**WORK ITEM:** Write out again only the lines that run from the start of the entries to the line containing "(R47, R48); the", both included.

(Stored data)
-- ==== Sys2Proof/Certificates/Slice0/Obligations.lean ====
section
/-! DEFINITION. The statements for the provers. In a conclusion `exec c s = .next { s with … }` the fields not named are those of `s`:
that is the frame of the command. -/

open Sys2Proof Sys2Proof.Machine

/-- TB_TRIM takes a written value clamped to ±10,000 (R48); a read of TB_TIME_LO latches the upper half of the time (R51); clear_loss
clears the loss count (R64); KETTLE_CTRL.clear_counts zeroes the counts and the site beside them (R63). A register is reached only while
the management port answers (R107). Everything else in the state stays. -/
def Obligations.TimebaseRegisterCommands : Prop :=
  ∀ s : State,
    (s.Reached →
      (∀ v : W32, ∃ w : W16, w.toInt = max (-10000) (min 10000 (v.setWidth 16 : W16).toInt) ∧
        exec (.tbTrimWrite v) s = .next { s with chip.timebase.trim := w }) ∧
      exec .tbTimeLoRead s = .next { s with chip.timebase.timeLatch := s.chip.now.extractLsb' 32 32 } ∧
      exec .tbClearLoss s = .next { s with chip.timebase.lossCount := 0 } ∧
      exec .kettleClearCounts s = .next { s with chip.kettle.overruns := 0, chip.kettle.overSite := 0, chip.kettle.raises := 0 }) ∧
    (¬ s.Reached → ∀ v : W32, exec (.tbTrimWrite v) s = .next s ∧ exec .tbTimeLoRead s = .next s ∧ exec .tbClearLoss s = .next s ∧
      exec .tbCalNow s = .next s ∧ exec .kettleClearCounts s = .next s)

/-- A rising HGREF edge advances the coarse count by 1,600 or 800 pinches corrected by TB_TRIM through the accumulator (R47, R48); the
lines calibrated in the tick now ended go into service (R49), and the log entries of the ended instant get their places (R31). The
clause on ABSENT and FREE_RUN rests on the model's bounded free value for the ring's tick (log entry 1). -/
def Obligations.HourglassTick : Prop :=
  ∀ s : State, s.chip.timebase.running = true →
    let t := s.chip.timebase
    let swapped := fun l : Lines => { l with elements := l.next.getD l.elements, next := none }
    let after := fun (n : W64) (acc used : Nat) => ({ s with
      chip.log := s.chip.log.settle
      chip.freeUsed := used
      chip.timebase := { t with time := t.time + n, fine := 0, trimAcc := acc, central := swapped t.central, decks := t.decks.map swapped } } : State)
    (s.OnRef →
      let n : Int := if t.ref20 then 800 else 1600
      let total : Int := t.trimAcc + n * t.trim.toInt
      let tick : W64 := BitVec.ofInt 64 (n + total / 100000000)
      (t.fine.toNat ≤ tick.toNat → exec .coarseTick s = .next (after tick (total % 100000000).toNat s.chip.freeUsed)) ∧
      (tick.toNat < t.fine.toNat → exec .coarseTick s = .next (after (t.fine.setWidth 64) (total % 100000000).toNat s.chip.freeUsed))) ∧
    (¬ s.OnRef → t.fine.toNat < 1600 →
      ∃ n : Nat, t.fine.toNat < n ∧ n ≤ (if t.trimsRead then 1604 else 1680) ∧
        exec .coarseTick s = .next (after (BitVec.ofNat 64 n) t.trimAcc (s.chip.freeUsed + 1)))

/-- The calibrations of R49: how they start (R46, R54), how they end, and those of a settled voltage step (R58). -/
def Obligations.Calibrations : Prop :=
  ∀ s : State,
    let lines := fun (f : Lines → Lines) (t : Timebase) => ({ t with
      central := f t.central
      decks := Vector.ofFn fun d : Deck => if s.chip.domOn (44 + d.val) then f (t.decks.get d) else t.decks.get d } : Timebase)
    let started := lines (fun l => { l with shadowBusy := true })
    let ended := fun (l : Lines) (n : BitVec 13) =>
      ({ l with next := some n, valid := true, shadowBusy := l.again, again := false, calCount := l.calCount + 1 } : Lines)
    (s.OnRef →
      exec .lineCalibration s = .next { s with chip.timebase := started s.chip.timebase } ∧
      (s.Reached → exec .tbCalNow s = .next { s with chip.timebase := started s.chip.timebase })) ∧
    (∀ is20, s.chip.timebase.trimsRead = true → s.chip.timebase.refState = .absent →
      exec (.hgrefClassify is20) s = .next { s with
        chip.timebase := started { s.chip.timebase with refState := .acquiring, ref20 := is20 } }) ∧
    (∀ is20, s.chip.timebase.refState = .freeRun →
      exec (.referenceRestore is20) s = .next { s with
        chip.timebase := started { s.chip.timebase with refState := .acquiring, ref20 := is20 } }) ∧
    (∀ n : BitVec 13, s.OnRef → s.chip.kettle.recal = false → s.chip.kettle.due = none →
      (s.chip.timebase.central.shadowBusy = true → s.chip.timebase.wasFree = false →
        exec (.lineCalDone 0 n) s = .next { s with
          chip.timebase.refState := .locked
          chip.timebase.central := ended s.chip.timebase.central n }) ∧
      (∀ d : Deck, (s.chip.timebase.decks.get d).shadowBusy = true →
        exec (.lineCalDone d.succ n) s = .next { s with
          chip.timebase.decks := s.chip.timebase.decks.set d (ended (s.chip.timebase.decks.get d) n) })) ∧
    (s.chip.kettle.settling = true → s.OnRef →
      exec .kettleStepSettled s = .next { s with
        chip.kettle.recal := true
        chip.timebase := lines (fun l => if l.shadowBusy then { l with again := true } else { l with shadowBusy := true })
          s.chip.timebase }) ∧
    (s.chip.kettle.settling = true → ¬ s.OnRef → exec .kettleStepSettled s = .next { s with chip.kettle.settling := false })

/-- The control procedure of R58 on the demands of R57, with the registers of R63: a step is made, waits for a calibration to finish
(R65), or may not be made. -/
def Obligations.KettleEvaluation : Prop :=
  ∀ (s : State) (times : List (BitVec 24)), s.chip.power.core = true → s.chip.timebase.refState = .locked →
    s.chip.power.warning = false → s.chip.kettle.raising = [] →
    let k := s.chip.kettle
    let least := leastSlack k.decks k.ports times
    let seen : Kettle := { k with
      siteTimes := times
      due := none
      slack := match least with | some (x, _) => slackUnits x | none => 0xFFFF
      slackSite := match least with | some (_, i) => BitVec.ofNat 8 (siteDomain k i) | none => 0 }
    let barred := s.chip.power.control = false ∨ k.hold = true
    let wait := k.settling = true ∨ s.chip.timebase.central.shadowBusy = true ∨
      ∃ d : Deck, (s.chip.timebase.decks.get d).shadowBusy = true
    let v := k.vcore.toNat
    let low := k.vlow k.mode
    let high := k.vhigh k.mode
    let below := ∃ x i, least = some (x, i) ∧ x.atLeast (margin k.mode) = false
    let roomy := ∀ x i, least = some (x, i) → x.above (margin k.mode + 5) = true
    let up := v < low ∨ (below ∧ v < high)
    let tooHigh := ¬ up ∧ high < v
    let calm := ¬ up ∧ v ≤ high ∧ roomy ∧ low < v
    let ends := fun k1 : Kettle => exec (.kettleEvaluate times) s = .next { s with chip.kettle := k1 }
    (up → ¬ barred → ¬ wait → ends { seen with vcore := k.vcore + 1, calm := 0, settling := true }) ∧
    (up → ¬ barred → wait → ends { seen with due := some true, calm := 0 }) ∧
    (up → barred → ends { seen with calm := 0 }) ∧
    (tooHigh → ¬ barred → ¬ wait → ends { seen with vcore := k.vcore - 1, settling := true }) ∧
    (tooHigh → ¬ barred → wait → ends { seen with due := some false }) ∧
    (tooHigh → barred → ends seen) ∧
    (calm → k.calm = 9 → ¬ barred → ¬ wait → ends { seen with vcore := k.vcore - 1, settling := true, calm := 0 }) ∧
    (calm → k.calm = 9 → ¬ barred → wait → ends { seen with due := some false, calm := 0 }) ∧
    (calm → k.calm = 9 → barred → ends { seen with calm := 0 }) ∧
    (calm → k.calm ≠ 9 → ends { seen with calm := k.calm + 1 }) ∧
    (¬ up → ¬ tooHigh → ¬ calm → ends { seen with calm := 0 })
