@[simp] theorem Chip.modCnt_power (k : Fin 3) (i : Nat) (f : InputCounters → InputCounters) : (ch.modCnt k i f).power = ch.power := rfl
@[simp] theorem Chip.modCnt_domains (k : Fin 3) (i : Nat) (f : InputCounters → InputCounters) : (ch.modCnt k i f).domains = ch.domains := rfl
@[simp] theorem Chip.modCnt_timebase (k : Fin 3) (i : Nat) (f : InputCounters → InputCounters) : (ch.modCnt k i f).timebase = ch.timebase := rfl
@[simp] theorem Chip.modCnt_kettle (k : Fin 3) (i : Nat) (f : InputCounters → InputCounters) : (ch.modCnt k i f).kettle = ch.kettle := rfl
@[simp] theorem Chip.modCnt_temp (k : Fin 3) (i : Nat) (f : InputCounters → InputCounters) : (ch.modCnt k i f).temp = ch.temp := rfl
@[simp] theorem Chip.modCnt_log (k : Fin 3) (i : Nat) (f : InputCounters → InputCounters) : (ch.modCnt k i f).log = ch.log := rfl
@[simp] theorem Chip.modCnt_cook (k : Fin 3) (i : Nat) (f : InputCounters → InputCounters) : (ch.modCnt k i f).cook = ch.cook := rfl
@[simp] theorem Chip.modCnt_emergency (k : Fin 3) (i : Nat) (f : InputCounters → InputCounters) : (ch.modCnt k i f).emergency = ch.emergency := rfl
@[simp] theorem Chip.modCnt_passQ (k : Fin 3) (i : Nat) (f : InputCounters → InputCounters) : (ch.modCnt k i f).passQ = ch.passQ := rfl
@[simp] theorem Chip.modCnt_ladle (k : Fin 3) (i : Nat) (f : InputCounters → InputCounters) : (ch.modCnt k i f).ladle = ch.ladle := rfl
@[simp] theorem Chip.modCnt_ladleAnswer (k : Fin 3) (i : Nat) (f : InputCounters → InputCounters) : (ch.modCnt k i f).ladleAnswer = ch.ladleAnswer := rfl
@[simp] theorem Chip.modCnt_funnel (k : Fin 3) (i : Nat) (f : InputCounters → InputCounters) : (ch.modCnt k i f).funnel = ch.funnel.modCnt k i f := rfl
@[simp] theorem Chip.modCnt_sram (k : Fin 3) (i : Nat) (f : InputCounters → InputCounters) : (ch.modCnt k i f).sram = ch.sram := rfl
@[simp] theorem Chip.modCnt_merge (k : Fin 3) (i : Nat) (f : InputCounters → InputCounters) : (ch.modCnt k i f).merge = ch.merge := rfl
@[simp] theorem Chip.modCnt_cache (k : Fin 3) (i : Nat) (f : InputCounters → InputCounters) : (ch.modCnt k i f).cache = ch.cache := rfl
@[simp] theorem Chip.modCnt_readOut (k : Fin 3) (i : Nat) (f : InputCounters → InputCounters) : (ch.modCnt k i f).readOut = ch.readOut := rfl
@[simp] theorem Chip.modCnt_events (k : Fin 3) (i : Nat) (f : InputCounters → InputCounters) : (ch.modCnt k i f).events = ch.events := rfl
@[simp] theorem Chip.modCnt_held (k : Fin 3) (i : Nat) (f : InputCounters → InputCounters) : (ch.modCnt k i f).held = ch.held := rfl
@[simp] theorem Chip.modCnt_openQ (k : Fin 3) (i : Nat) (f : InputCounters → InputCounters) : (ch.modCnt k i f).openQ = ch.openQ := rfl
@[simp] theorem Chip.modCnt_tongsQ (k : Fin 3) (i : Nat) (f : InputCounters → InputCounters) : (ch.modCnt k i f).tongsQ = ch.tongsQ := rfl
@[simp] theorem Chip.modCnt_ehran (k : Fin 3) (i : Nat) (f : InputCounters → InputCounters) : (ch.modCnt k i f).ehran = ch.ehran := rfl
@[simp] theorem Chip.modCnt_spi (k : Fin 3) (i : Nat) (f : InputCounters → InputCounters) : (ch.modCnt k i f).spi = ch.spi := rfl
@[simp] theorem Chip.modCnt_i2c (k : Fin 3) (i : Nat) (f : InputCounters → InputCounters) : (ch.modCnt k i f).i2c = ch.i2c := rfl
@[simp] theorem Chip.modCnt_jtag (k : Fin 3) (i : Nat) (f : InputCounters → InputCounters) : (ch.modCnt k i f).jtag = ch.jtag := rfl
@[simp] theorem Chip.modCnt_sieve (k : Fin 3) (i : Nat) (f : InputCounters → InputCounters) : (ch.modCnt k i f).sieve = ch.sieve := rfl
@[simp] theorem Chip.modCnt_rotor (k : Fin 3) (i : Nat) (f : InputCounters → InputCounters) : (ch.modCnt k i f).rotor = ch.rotor := rfl
@[simp] theorem Chip.modCnt_ctxs (k : Fin 3) (i : Nat) (f : InputCounters → InputCounters) : (ch.modCnt k i f).ctxs = ch.ctxs := rfl
@[simp] theorem Chip.modCnt_decks (k : Fin 3) (i : Nat) (f : InputCounters → InputCounters) : (ch.modCnt k i f).decks = ch.decks := rfl
@[simp] theorem Chip.modCnt_freeUsed (k : Fin 3) (i : Nat) (f : InputCounters → InputCounters) : (ch.modCnt k i f).freeUsed = ch.freeUsed := rfl

@[simp] theorem Chip.settleLog_power : ch.settleLog.power = ch.power := rfl
@[simp] theorem Chip.settleLog_domains : ch.settleLog.domains = ch.domains := rfl
@[simp] theorem Chip.settleLog_timebase : ch.settleLog.timebase = ch.timebase := rfl
@[simp] theorem Chip.settleLog_kettle : ch.settleLog.kettle = ch.kettle := rfl
@[simp] theorem Chip.settleLog_temp : ch.settleLog.temp = ch.temp := rfl
@[simp] theorem Chip.settleLog_cook : ch.settleLog.cook = ch.cook := rfl
@[simp] theorem Chip.settleLog_emergency : ch.settleLog.emergency = ch.emergency := rfl
@[simp] theorem Chip.settleLog_passQ : ch.settleLog.passQ = ch.passQ := rfl
@[simp] theorem Chip.settleLog_ladle : ch.settleLog.ladle = ch.ladle := rfl
@[simp] theorem Chip.settleLog_ladleAnswer : ch.settleLog.ladleAnswer = ch.ladleAnswer := rfl
@[simp] theorem Chip.settleLog_funnel : ch.settleLog.funnel = ch.funnel := rfl
@[simp] theorem Chip.settleLog_sram : ch.settleLog.sram = ch.sram := rfl
@[simp] theorem Chip.settleLog_merge : ch.settleLog.merge = ch.merge := rfl
@[simp] theorem Chip.settleLog_cache : ch.settleLog.cache = ch.cache := rfl
@[simp] theorem Chip.settleLog_readOut : ch.settleLog.readOut = ch.readOut := rfl
@[simp] theorem Chip.settleLog_events : ch.settleLog.events = ch.events := rfl
@[simp] theorem Chip.settleLog_held : ch.settleLog.held = ch.held := rfl
@[simp] theorem Chip.settleLog_openQ : ch.settleLog.openQ = ch.openQ := rfl
@[simp] theorem Chip.settleLog_tongsQ : ch.settleLog.tongsQ = ch.tongsQ := rfl
@[simp] theorem Chip.settleLog_ehran : ch.settleLog.ehran = ch.ehran := rfl
@[simp] theorem Chip.settleLog_spi : ch.settleLog.spi = ch.spi := rfl
@[simp] theorem Chip.settleLog_i2c : ch.settleLog.i2c = ch.i2c := rfl
@[simp] theorem Chip.settleLog_jtag : ch.settleLog.jtag = ch.jtag := rfl
@[simp] theorem Chip.settleLog_sieve : ch.settleLog.sieve = ch.sieve := rfl
@[simp] theorem Chip.settleLog_rotor : ch.settleLog.rotor = ch.rotor := rfl
@[simp] theorem Chip.settleLog_ctxs : ch.settleLog.ctxs = ch.ctxs := rfl
@[simp] theorem Chip.settleLog_decks : ch.settleLog.decks = ch.decks := rfl
@[simp] theorem Chip.settleLog_freeUsed : ch.settleLog.freeUsed = ch.freeUsed := rfl
@[simp] theorem Chip.settleLog_log : ch.settleLog.log = ch.log.settle := rfl

/-- A grant's unit comes into use: an update of its site. -/
@[simp] theorem Chip.useGrant_eq (n : Fin 18) : ch.useGrant n = ch.modSite n (fun s => { s with inUse := true }) := rfl

@[simp] theorem Chip.stamp_power (fine : BitVec 11) : (ch.stamp fine).power = ch.power := by unfold Chip.stamp; dsimp only; split <;> rfl
@[simp] theorem Chip.stamp_domains (fine : BitVec 11) : (ch.stamp fine).domains = ch.domains := by unfold Chip.stamp; dsimp only; split <;> rfl
@[simp] theorem Chip.stamp_kettle (fine : BitVec 11) : (ch.stamp fine).kettle = ch.kettle := by unfold Chip.stamp; dsimp only; split <;> rfl
@[simp] theorem Chip.stamp_temp (fine : BitVec 11) : (ch.stamp fine).temp = ch.temp := by unfold Chip.stamp; dsimp only; split <;> rfl
@[simp] theorem Chip.stamp_cook (fine : BitVec 11) : (ch.stamp fine).cook = ch.cook := by unfold Chip.stamp; dsimp only; split <;> rfl
@[simp] theorem Chip.stamp_emergency (fine : BitVec 11) : (ch.stamp fine).emergency = ch.emergency := by unfold Chip.stamp; dsimp only; split <;> rfl
@[simp] theorem Chip.stamp_passQ (fine : BitVec 11) : (ch.stamp fine).passQ = ch.passQ := by unfold Chip.stamp; dsimp only; split <;> rfl
@[simp] theorem Chip.stamp_ladle (fine : BitVec 11) : (ch.stamp fine).ladle = ch.ladle := by unfold Chip.stamp; dsimp only; split <;> rfl
@[simp] theorem Chip.stamp_ladleAnswer (fine : BitVec 11) : (ch.stamp fine).ladleAnswer = ch.ladleAnswer := by unfold Chip.stamp; dsimp only; split <;> rfl
@[simp] theorem Chip.stamp_funnel (fine : BitVec 11) : (ch.stamp fine).funnel = ch.funnel := by unfold Chip.stamp; dsimp only; split <;> rfl
@[simp] theorem Chip.stamp_sram (fine : BitVec 11) : (ch.stamp fine).sram = ch.sram := by unfold Chip.stamp; dsimp only; split <;> rfl
@[simp] theorem Chip.stamp_merge (fine : BitVec 11) : (ch.stamp fine).merge = ch.merge := by unfold Chip.stamp; dsimp only; split <;> rfl
@[simp] theorem Chip.stamp_cache (fine : BitVec 11) : (ch.stamp fine).cache = ch.cache := by unfold Chip.stamp; dsimp only; split <;> rfl
@[simp] theorem Chip.stamp_readOut (fine : BitVec 11) : (ch.stamp fine).readOut = ch.readOut := by unfold Chip.stamp; dsimp only; split <;> rfl
@[simp] theorem Chip.stamp_events (fine : BitVec 11) : (ch.stamp fine).events = ch.events := by unfold Chip.stamp; dsimp only; split <;> rfl
@[simp] theorem Chip.stamp_held (fine : BitVec 11) : (ch.stamp fine).held = ch.held := by unfold Chip.stamp; dsimp only; split <;> rfl
@[simp] theorem Chip.stamp_openQ (fine : BitVec 11) : (ch.stamp fine).openQ = ch.openQ := by unfold Chip.stamp; dsimp only; split <;> rfl
@[simp] theorem Chip.stamp_tongsQ (fine : BitVec 11) : (ch.stamp fine).tongsQ = ch.tongsQ := by unfold Chip.stamp; dsimp only; split <;> rfl
@[simp] theorem Chip.stamp_ehran (fine : BitVec 11) : (ch.stamp fine).ehran = ch.ehran := by unfold Chip.stamp; dsimp only; split <;> rfl
@[simp] theorem Chip.stamp_spi (fine : BitVec 11) : (ch.stamp fine).spi = ch.spi := by unfold Chip.stamp; dsimp only; split <;> rfl
@[simp] theorem Chip.stamp_i2c (fine : BitVec 11) : (ch.stamp fine).i2c = ch.i2c := by unfold Chip.stamp; dsimp only; split <;> rfl
@[simp] theorem Chip.stamp_jtag (fine : BitVec 11) : (ch.stamp fine).jtag = ch.jtag := by unfold Chip.stamp; dsimp only; split <;> rfl
@[simp] theorem Chip.stamp_sieve (fine : BitVec 11) : (ch.stamp fine).sieve = ch.sieve := by unfold Chip.stamp; dsimp only; split <;> rfl
@[simp] theorem Chip.stamp_rotor (fine : BitVec 11) : (ch.stamp fine).rotor = ch.rotor := by unfold Chip.stamp; dsimp only; split <;> rfl
@[simp] theorem Chip.stamp_ctxs (fine : BitVec 11) : (ch.stamp fine).ctxs = ch.ctxs := by unfold Chip.stamp; dsimp only; split <;> rfl
@[simp] theorem Chip.stamp_decks (fine : BitVec 11) : (ch.stamp fine).decks = ch.decks := by unfold Chip.stamp; dsimp only; split <;> rfl
@[simp] theorem Chip.stamp_freeUsed (fine : BitVec 11) : (ch.stamp fine).freeUsed = ch.freeUsed := by unfold Chip.stamp; dsimp only; split <;> rfl

end

/-! ### Updates of a deck -/

section
variable (k : DeckAll) (f : DeckSeq → DeckSeq)

@[simp] theorem DeckAll.modSeq_seq : (k.modSeq f).seq = f k.seq := rfl
@[simp] theorem DeckAll.modSeq_lock : (k.modSeq f).lock = k.lock := rfl
@[simp] theorem DeckAll.modSeq_profile : (k.modSeq f).profile = k.profile := rfl
@[simp] theorem DeckAll.modSeq_compress : (k.modSeq f).compress = k.compress := rfl
@[simp] theorem DeckAll.modSeq_tape : (k.modSeq f).tape = k.tape := rfl
@[simp] theorem DeckAll.modSeq_pos : (k.modSeq f).pos = k.pos := rfl
@[simp] theorem DeckAll.modSeq_loops : (k.modSeq f).loops = k.loops := rfl
@[simp] theorem DeckAll.modSeq_io : (k.modSeq f).io = k.io := rfl
@[simp] theorem DeckAll.modSeq_roller : (k.modSeq f).roller = k.roller := rfl
@[simp] theorem DeckAll.modSeq_strainer : (k.modSeq f).strainer = k.strainer := rfl
@[simp] theorem DeckAll.modSeq_matcher : (k.modSeq f).matcher = k.matcher := rfl
@[simp] theorem DeckAll.modSeq_staged : (k.modSeq f).staged = k.staged := rfl
@[simp] theorem DeckAll.modSeq_inFlight : (k.modSeq f).inFlight = k.inFlight := rfl
@[simp] theorem DeckAll.modSeq_poisoned : (k.modSeq f).poisoned = k.poisoned := rfl
@[simp] theorem DeckAll.modSeq_standing : (k.modSeq f).standing = k.standing := rfl
@[simp] theorem DeckAll.modSeq_orders : (k.modSeq f).orders = k.orders := rfl
@[simp] theorem DeckAll.modSeq_readQ : (k.modSeq f).readQ = k.readQ := rfl
@[simp] theorem DeckAll.modSeq_toExpand : (k.modSeq f).toExpand = k.toExpand := rfl
@[simp] theorem DeckAll.modSeq_cookQ : (k.modSeq f).cookQ = k.cookQ := rfl
@[simp] theorem DeckAll.modSeq_workQ : (k.modSeq f).workQ = k.workQ := rfl

end

/-! ### The words of the statements -/

section
variable (s : State) (d : Deck) (k : DeckAll)

@[simp] theorem State.withDeck_pending : (s.withDeck d k).pending = s.pending := rfl
@[simp] theorem State.withDeck_power : (s.withDeck d k).chip.power = s.chip.power := rfl
@[simp] theorem State.withDeck_domains : (s.withDeck d k).chip.domains = s.chip.domains := rfl
@[simp] theorem State.withDeck_timebase : (s.withDeck d k).chip.timebase = s.chip.timebase := rfl
@[simp] theorem State.withDeck_kettle : (s.withDeck d k).chip.kettle = s.chip.kettle := rfl
@[simp] theorem State.withDeck_temp : (s.withDeck d k).chip.temp = s.chip.temp := rfl
@[simp] theorem State.withDeck_log : (s.withDeck d k).chip.log = s.chip.log := rfl
@[simp] theorem State.withDeck_cook : (s.withDeck d k).chip.cook = s.chip.cook := rfl
@[simp] theorem State.withDeck_emergency : (s.withDeck d k).chip.emergency = s.chip.emergency := rfl
@[simp] theorem State.withDeck_passQ : (s.withDeck d k).chip.passQ = s.chip.passQ := rfl
@[simp] theorem State.withDeck_ladle : (s.withDeck d k).chip.ladle = s.chip.ladle := rfl
@[simp] theorem State.withDeck_ladleAnswer : (s.withDeck d k).chip.ladleAnswer = s.chip.ladleAnswer := rfl
@[simp] theorem State.withDeck_funnel : (s.withDeck d k).chip.funnel = s.chip.funnel := rfl
@[simp] theorem State.withDeck_sram : (s.withDeck d k).chip.sram = s.chip.sram := rfl
@[simp] theorem State.withDeck_merge : (s.withDeck d k).chip.merge = s.chip.merge := rfl
@[simp] theorem State.withDeck_cache : (s.withDeck d k).chip.cache = s.chip.cache := rfl
@[simp] theorem State.withDeck_readOut : (s.withDeck d k).chip.readOut = s.chip.readOut := rfl
@[simp] theorem State.withDeck_events : (s.withDeck d k).chip.events = s.chip.events := rfl
@[simp] theorem State.withDeck_held : (s.withDeck d k).chip.held = s.chip.held := rfl
@[simp] theorem State.withDeck_openQ : (s.withDeck d k).chip.openQ = s.chip.openQ := rfl
@[simp] theorem State.withDeck_tongsQ : (s.withDeck d k).chip.tongsQ = s.chip.tongsQ := rfl
@[simp] theorem State.withDeck_ehran : (s.withDeck d k).chip.ehran = s.chip.ehran := rfl
@[simp] theorem State.withDeck_spi : (s.withDeck d k).chip.spi = s.chip.spi := rfl
@[simp] theorem State.withDeck_i2c : (s.withDeck d k).chip.i2c = s.chip.i2c := rfl
@[simp] theorem State.withDeck_jtag : (s.withDeck d k).chip.jtag = s.chip.jtag := rfl
@[simp] theorem State.withDeck_sieve : (s.withDeck d k).chip.sieve = s.chip.sieve := rfl
@[simp] theorem State.withDeck_rotor : (s.withDeck d k).chip.rotor = s.chip.rotor := rfl
@[simp] theorem State.withDeck_ctxs : (s.withDeck d k).chip.ctxs = s.chip.ctxs := rfl
@[simp] theorem State.withDeck_decks : (s.withDeck d k).chip.decks = s.chip.decks.set d k := rfl
@[simp] theorem State.withDeck_freeUsed : (s.withDeck d k).chip.freeUsed = s.chip.freeUsed := rfl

**REPLY TO THE TASK:**
-- ==== Sys2Proof/Certificates/Slice0/Obligations.lean ====
section
/-! DEFINITION. The statements for the provers. In a conclusion `exec c s = .next { s with … }` the fields not named are those of `s`:
that is the frame of the command. -/

open Sys2Proof Sys2Proof.Machine

/-- TB_TRIM takes a written value clamped to ±10,000 (R48); a read of TB_TIME_LO latches the upper half of the time (R51); clear_loss
clears the loss count (R64); KETTLE_CTRL.clear_counts zeroes the counts and the site beside them (R63). A register is reached only while
the management port answers (R107). Everything else in the state stays. -/
def Obligations.TimebaseRegisterCommands : Prop :=
  ∀ s : State,
    (s.Reached →
      (∀ v : W32, ∃ w : W16, w.toInt = max (-10000) (min 10000 (v.setWidth 16 : W16).toInt) ∧
        exec (.tbTrimWrite v) s = .next { s with chip.timebase.trim := w }) ∧
      exec .tbTimeLoRead s = .next { s with chip.timebase.timeLatch := s.chip.now.extractLsb' 32 32 } ∧
      exec .tbClearLoss s = .next { s with chip.timebase.lossCount := 0 } ∧
      exec .kettleClearCounts s = .next { s with chip.kettle.overruns := 0, chip.kettle.overSite := 0, chip.kettle.raises := 0 }) ∧
    (¬ s.Reached → ∀ v : W32, exec (.tbTrimWrite v) s = .next s ∧ exec .tbTimeLoRead s = .next s ∧ exec .tbClearLoss s = .next s ∧
      exec .tbCalNow s = .next s ∧ exec .kettleClearCounts s = .next s)

/-- A rising HGREF edge advances the coarse count by 1,600 or 800 pinches corrected by TB_TRIM through the accumulator (R47, R48); the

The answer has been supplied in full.